There was no affair. No secret looks. I’d stitched together disjointed pieces and childhood fantasies. My mom should’ve been furious. Instead, she looked at me like I was a kid who accidentally found out Santa Claus wasn’t real.
Poor Lot.
I want to scrape the night out of my head, sand it down until it’s gone, but the dreaded confrontation keeps replaying—what I said, her face, the sharp flicker of shock, then the too-sweet understanding that shamed me.
I even told Rayne. I expected some slap back from her at least, but she was the same, saying, Ah, boo. I didn’t know you still felt that way.
I didn’t want their pity. I deserved their rage.
By the time I pull up to Dice’s, I’m raw. I leave my overnight bag in the car and unlock the door with the spare key he slid on my keychain, like it belonged there. Which, of course, it doesn’t.
The porch light’s on. So is the one inside. That thoughtful shit makes me burn hotter. How dare he be considerate when I’m not worthy of even a drop of it tonight?
I just need to get Queenie and bounce before he comes home. I kick off my boots, shove the container of leftovers in the fridge, and go for the carrier. It’s empty. I go looking for her… and then I see it.
One of Dice’s Jordans, dragged into the living room like a prize kill. The leather has been chewed up, the laces shredded like spaghetti.
“Queenie!” I shout, my head about to explode.
She doesn’t show her face. She knows damn well this shit ain’t right. I took that stupid bell off her collar because the jingling was getting on my nerves, but now it feels like she’s gone stealth just to spite me.
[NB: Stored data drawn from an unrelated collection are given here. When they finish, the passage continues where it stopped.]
@[simp] theorem noticeTariffNew_frame (v : Nat) (s : State) :
    (noticeTariffNew v s).lines = s.lines ∧ (noticeTariffNew v s).stc = s.stc ∧
    (noticeTariffNew v s).dtc = s.dtc ∧ (noticeTariffNew v s).fre = s.fre ∧
    (noticeTariffNew v s).nbt = s.nbt ∧ (noticeTariffNew v s).ocu = s.ocu ∧
    (noticeTariffNew v s).fmr = s.fmr ∧ (noticeTariffNew v s).tlu = s.tlu ∧
    (noticeTariffNew v s).emu = s.emu ∧ (noticeTariffNew v s).now = s.now ∧
    (noticeTariffNew v s).tickAt = s.tickAt ∧ (noticeTariffNew v s).slotAt = s.slotAt ∧
    (noticeTariffNew v s).free = s.free ∧ (noticeTariffNew v s).pending = s.pending := by
  simp [noticeTariffNew]

@[simp] theorem noticeAlarmNear_frame (n : Station) (d : Option Nat) (s : State) :
    (noticeAlarmNear n d s).lines = s.lines ∧ (noticeAlarmNear n d s).stc = s.stc ∧
    (noticeAlarmNear n d s).dtc = s.dtc ∧ (noticeAlarmNear n d s).fre = s.fre ∧
    (noticeAlarmNear n d s).nbt = s.nbt ∧ (noticeAlarmNear n d s).ocu = s.ocu ∧
    (noticeAlarmNear n d s).fmr = s.fmr ∧ (noticeAlarmNear n d s).tlu = s.tlu ∧
    (noticeAlarmNear n d s).emu = s.emu ∧ (noticeAlarmNear n d s).now = s.now ∧
    (noticeAlarmNear n d s).tickAt = s.tickAt ∧ (noticeAlarmNear n d s).slotAt = s.slotAt ∧
    (noticeAlarmNear n d s).free = s.free ∧ (noticeAlarmNear n d s).pending = s.pending := by
  unfold noticeAlarmNear
  (repeat' split) <;> simp_all

@[simp] theorem dropAlarmNotice_frame (n : Station) (s : State) :
    (dropAlarmNotice n s).lines = s.lines ∧ (dropAlarmNotice n s).stc = s.stc ∧
    (dropAlarmNotice n s).dtc = s.dtc ∧ (dropAlarmNotice n s).fre = s.fre ∧
    (dropAlarmNotice n s).nbt = s.nbt ∧ (dropAlarmNotice n s).ocu = s.ocu ∧
    (dropAlarmNotice n s).fmr = s.fmr ∧ (dropAlarmNotice n s).tlu = s.tlu ∧
    (dropAlarmNotice n s).emu = s.emu ∧ (dropAlarmNotice n s).now = s.now ∧
    (dropAlarmNotice n s).tickAt = s.tickAt ∧ (dropAlarmNotice n s).slotAt = s.slotAt ∧
    (dropAlarmNotice n s).free = s.free ∧ (dropAlarmNotice n s).pending = s.pending := by
  unfold dropAlarmNotice
  (repeat' split) <;> simp_all

@[simp] theorem makeReply_frame (e : MsgEntry) (n : Nat) (s : State) :
    (makeReply e n s).lines = s.lines ∧ (makeReply e n s).stc = s.stc ∧ (makeReply e n s).dtc = s.dtc ∧
    (makeReply e n s).fre = s.fre ∧ (makeReply e n s).fmr = s.fmr ∧ (makeReply e n s).cns = s.cns ∧
    (makeReply e n s).now = s.now ∧ (makeReply e n s).tickAt = s.tickAt ∧
    (makeReply e n s).slotAt = s.slotAt ∧ (makeReply e n s).free = s.free ∧
    (makeReply e n s).pending = s.pending := by
  unfold makeReply
  dsimp only
  repeat' split
  all_goals try simp_all
  all_goals repeat' split
  all_goals simp_all

@[simp] theorem replyNotice_frame (n : Nat) (r : ReplyState) (s : State) :
    (replyNotice n r s).lines = s.lines ∧ (replyNotice n r s).stc = s.stc ∧
    (replyNotice n r s).dtc = s.dtc ∧ (replyNotice n r s).fre = s.fre ∧
    (replyNotice n r s).cau = s.cau ∧ (replyNotice n r s).nbt = s.nbt ∧
    (replyNotice n r s).ocu = s.ocu ∧ (replyNotice n r s).fmr = s.fmr ∧
    (replyNotice n r s).tlu = s.tlu ∧ (replyNotice n r s).cns = s.cns ∧
    (replyNotice n r s).emu = s.emu ∧ (replyNotice n r s).now = s.now ∧
    (replyNotice n r s).tickAt = s.tickAt ∧ (replyNotice n r s).slotAt = s.slotAt ∧
    (replyNotice n r s).free = s.free ∧ (replyNotice n r s).pending = s.pending := by
  simp [replyNotice]

@[simp] theorem applyPendingSet_frame (s : State) :
    (applyPendingSet s).lines = s.lines ∧ (applyPendingSet s).stc = s.stc ∧
    (applyPendingSet s).dtc = s.dtc ∧ (applyPendingSet s).fre = s.fre ∧
    (applyPendingSet s).nbt = s.nbt ∧ (applyPendingSet s).ocu = s.ocu ∧
    (applyPendingSet s).fmr = s.fmr ∧ (applyPendingSet s).emu = s.emu ∧
    (applyPendingSet s).now = s.now ∧ (applyPendingSet s).tickAt = s.tickAt ∧
    (applyPendingSet s).slotAt = s.slotAt ∧ (applyPendingSet s).free = s.free ∧
    (applyPendingSet s).pending = s.pending := by
  unfold applyPendingSet
  (repeat' split) <;> simp_all

@[simp] theorem settleStaging_frame (g : Staging) (s : State) :
    (settleStaging g s).lines = s.lines ∧ (settleStaging g s).stc = s.stc ∧
    (settleStaging g s).dtc = s.dtc ∧ (settleStaging g s).fre = s.fre ∧
    (settleStaging g s).cau = s.cau ∧ (settleStaging g s).nbt = s.nbt ∧
    (settleStaging g s).ocu = s.ocu ∧ (settleStaging g s).fmr = s.fmr ∧
    (settleStaging g s).mst = s.mst ∧ (settleStaging g s).cns = s.cns ∧
    (settleStaging g s).emu = s.emu ∧ (settleStaging g s).now = s.now ∧
    (settleStaging g s).tickAt = s.tickAt ∧ (settleStaging g s).slotAt = s.slotAt ∧
    (settleStaging g s).free = s.free ∧ (settleStaging g s).pending = s.pending := by
  unfold settleStaging
  dsimp only
  repeat' split
  all_goals try simp_all
  all_goals repeat' split
  all_goals simp_all

@[simp] theorem deliverTariff_frame (p : TariffPayload) (s : State) :
    (deliverTariff p s).lines = s.lines ∧ (deliverTariff p s).stc = s.stc ∧
    (deliverTariff p s).dtc = s.dtc ∧ (deliverTariff p s).fre = s.fre ∧
    (deliverTariff p s).cau = s.cau ∧ (deliverTariff p s).nbt = s.nbt ∧
    (deliverTariff p s).ocu = s.ocu ∧ (deliverTariff p s).fmr = s.fmr ∧
    (deliverTariff p s).mst = s.mst ∧ (deliverTariff p s).cns = s.cns ∧
    (deliverTariff p s).emu = s.emu ∧ (deliverTariff p s).now = s.now ∧
    (deliverTariff p s).tickAt = s.tickAt ∧ (deliverTariff p s).slotAt = s.slotAt ∧
    (deliverTariff p s).free = s.free ∧ (deliverTariff p s).pending = s.pending := by
  unfold deliverTariff
  (repeat' split) <;> simp_all

@[simp] theorem reportTest_frame (s : State) :
    (reportTest s).lines = s.lines ∧ (reportTest s).stc = s.stc ∧ (reportTest s).dtc = s.dtc ∧
    (reportTest s).fre = s.fre ∧ (reportTest s).fmr = s.fmr ∧ (reportTest s).cns = s.cns ∧
    (reportTest s).now = s.now ∧ (reportTest s).tickAt = s.tickAt ∧ (reportTest s).slotAt = s.slotAt ∧
    (reportTest s).free = s.free ∧ (reportTest s).pending = s.pending := by
  unfold reportTest
  dsimp only
  repeat' split
  all_goals try simp_all
  all_goals repeat' split
  all_goals simp_all

@[simp] theorem appendRecord_frame (b : LogBody) (s : State) :
    (appendRecord b s).lines = s.lines ∧ (appendRecord b s).stc = s.stc ∧
    (appendRecord b s).dtc = s.dtc ∧ (appendRecord b s).fre = s.fre ∧ (appendRecord b s).fmr = s.fmr ∧
    (appendRecord b s).cns = s.cns ∧ (appendRecord b s).now = s.now ∧
    (appendRecord b s).tickAt = s.tickAt ∧ (appendRecord b s).slotAt = s.slotAt ∧
    (appendRecord b s).free = s.free ∧ (appendRecord b s).pending = s.pending := by
  unfold appendRecord
  dsimp only
  repeat' split
  all_goals try simp_all
  all_goals repeat' split
  all_goals simp_all

@[simp] theorem fareDelivered_frame (n : Nat) (s : State) :
    (fareDelivered n s).lines = s.lines ∧ (fareDelivered n s).stc = s.stc ∧
    (fareDelivered n s).dtc = s.dtc ∧ (fareDelivered n s).fre = s.fre ∧
    (fareDelivered n s).fmr = s.fmr ∧ (fareDelivered n s).cns = s.cns ∧
    (fareDelivered n s).now = s.now ∧ (fareDelivered n s).tickAt = s.tickAt ∧
    (fareDelivered n s).slotAt = s.slotAt ∧ (fareDelivered n s).free = s.free ∧
    (fareDelivered n s).pending = s.pending := by
  unfold fareDelivered
  (repeat' split) <;> simp_all

@[simp] theorem homeHeard_frame (s : State) :
    (homeHeard s).lines = s.lines ∧ (homeHeard s).stc = s.stc ∧ (homeHeard s).dtc = s.dtc ∧
    (homeHeard s).fre = s.fre ∧ (homeHeard s).fmr = s.fmr ∧ (homeHeard s).cns = s.cns ∧
    (homeHeard s).now = s.now ∧ (homeHeard s).tickAt = s.tickAt ∧ (homeHeard s).slotAt = s.slotAt ∧
    (homeHeard s).free = s.free ∧ (homeHeard s).pending = s.pending := by
  unfold homeHeard
  (repeat' split) <;> simp_all

@[simp] theorem logHire_frame (h : HireRecord) (s : State) :
    (logHire h s).lines = s.lines ∧ (logHire h s).stc = s.stc ∧ (logHire h s).dtc = s.dtc ∧
    (logHire h s).fre = s.fre ∧ (logHire h s).fmr = s.fmr ∧ (logHire h s).cns = s.cns ∧
    (logHire h s).now = s.now ∧ (logHire h s).tickAt = s.tickAt ∧ (logHire h s).slotAt = s.slotAt ∧
    (logHire h s).free = s.free ∧ (logHire h s).pending = s.pending := by
  simp [logHire]

@[simp] theorem logShift_frame (s : State) :
    (logShift s).lines = s.lines ∧ (logShift s).stc = s.stc ∧ (logShift s).dtc = s.dtc ∧
    (logShift s).fmr = s.fmr ∧ (logShift s).cns = s.cns ∧ (logShift s).now = s.now ∧
    (logShift s).tickAt = s.tickAt ∧ (logShift s).slotAt = s.slotAt ∧ (logShift s).free = s.free ∧
    (logShift s).pending = s.pending := by
  simp [logShift]

@[simp] theorem closeInterval_frame (b : Bool) (s : State) :
    (closeInterval b s).lines = s.lines ∧ (closeInterval b s).stc = s.stc ∧
    (closeInterval b s).dtc = s.dtc ∧ (closeInterval b s).fre = s.fre ∧
    (closeInterval b s).cau = s.cau ∧ (closeInterval b s).nbt = s.nbt ∧
    (closeInterval b s).ocu = s.ocu ∧ (closeInterval b s).mst = s.mst ∧
    (closeInterval b s).cns = s.cns ∧ (closeInterval b s).emu = s.emu ∧
    (closeInterval b s).now = s.now ∧ (closeInterval b s).tickAt = s.tickAt ∧
    (closeInterval b s).slotAt = s.slotAt ∧ (closeInterval b s).free = s.free ∧
    (closeInterval b s).pending = s.pending := by
  unfold closeInterval
  (repeat' split) <;> simp_all

@[simp] theorem countPulse_frame (s : State) :
    (countPulse s).lines = s.lines ∧ (countPulse s).stc = s.stc ∧ (countPulse s).dtc = s.dtc ∧
    (countPulse s).fre = s.fre ∧ (countPulse s).cau = s.cau ∧ (countPulse s).nbt = s.nbt ∧
    (countPulse s).ocu = s.ocu ∧ (countPulse s).tlu = s.tlu ∧ (countPulse s).mst = s.mst ∧
    (countPulse s).cns = s.cns ∧ (countPulse s).emu = s.emu ∧ (countPulse s).now = s.now ∧
    (countPulse s).tickAt = s.tickAt ∧ (countPulse s).slotAt = s.slotAt ∧ (countPulse s).free = s.free ∧
    (countPulse s).pending = s.pending := by
  unfold countPulse
  (repeat' split) <;> simp_all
I finally locate her little ass perched on the bedroom windowsill, grooming a paw like she didn’t just murder his sneaker.
“You ratchet little—”
“Meow.”
I blow out a breath, hands on my hips, chest pounding like a drum. Between Queenie’s bad behavior and my own, the night feels like it’s closing in on me. Everything is just too much.
I hear the front door open, and it amps up my temper. Why the hell didn’t he crate her like I told him?
He calls my name, and I stomp out like a woman on the verge. He’s standing in the kitchen, wearing one of the new work T-shirts. Black cotton hugs his broad chest, the neon logo catching the light.
I don’t speak as I move closer. Then I crash into him, mouth on his, needing him to erase the night, wipe it clean.
He kisses me back, though there’s a hitch to it as if he’s still catching up. His hands grip me, more anchor than passion. He pulls back, questions swirling in his eyes. “What’s going on, Lot?”
“This.” I attack his mouth again, already tugging at the snap of his jeans, frantic. Desperate. Dyson Jones was designed to fuck a woman right out of her mind. And right now, that’s exactly what I need.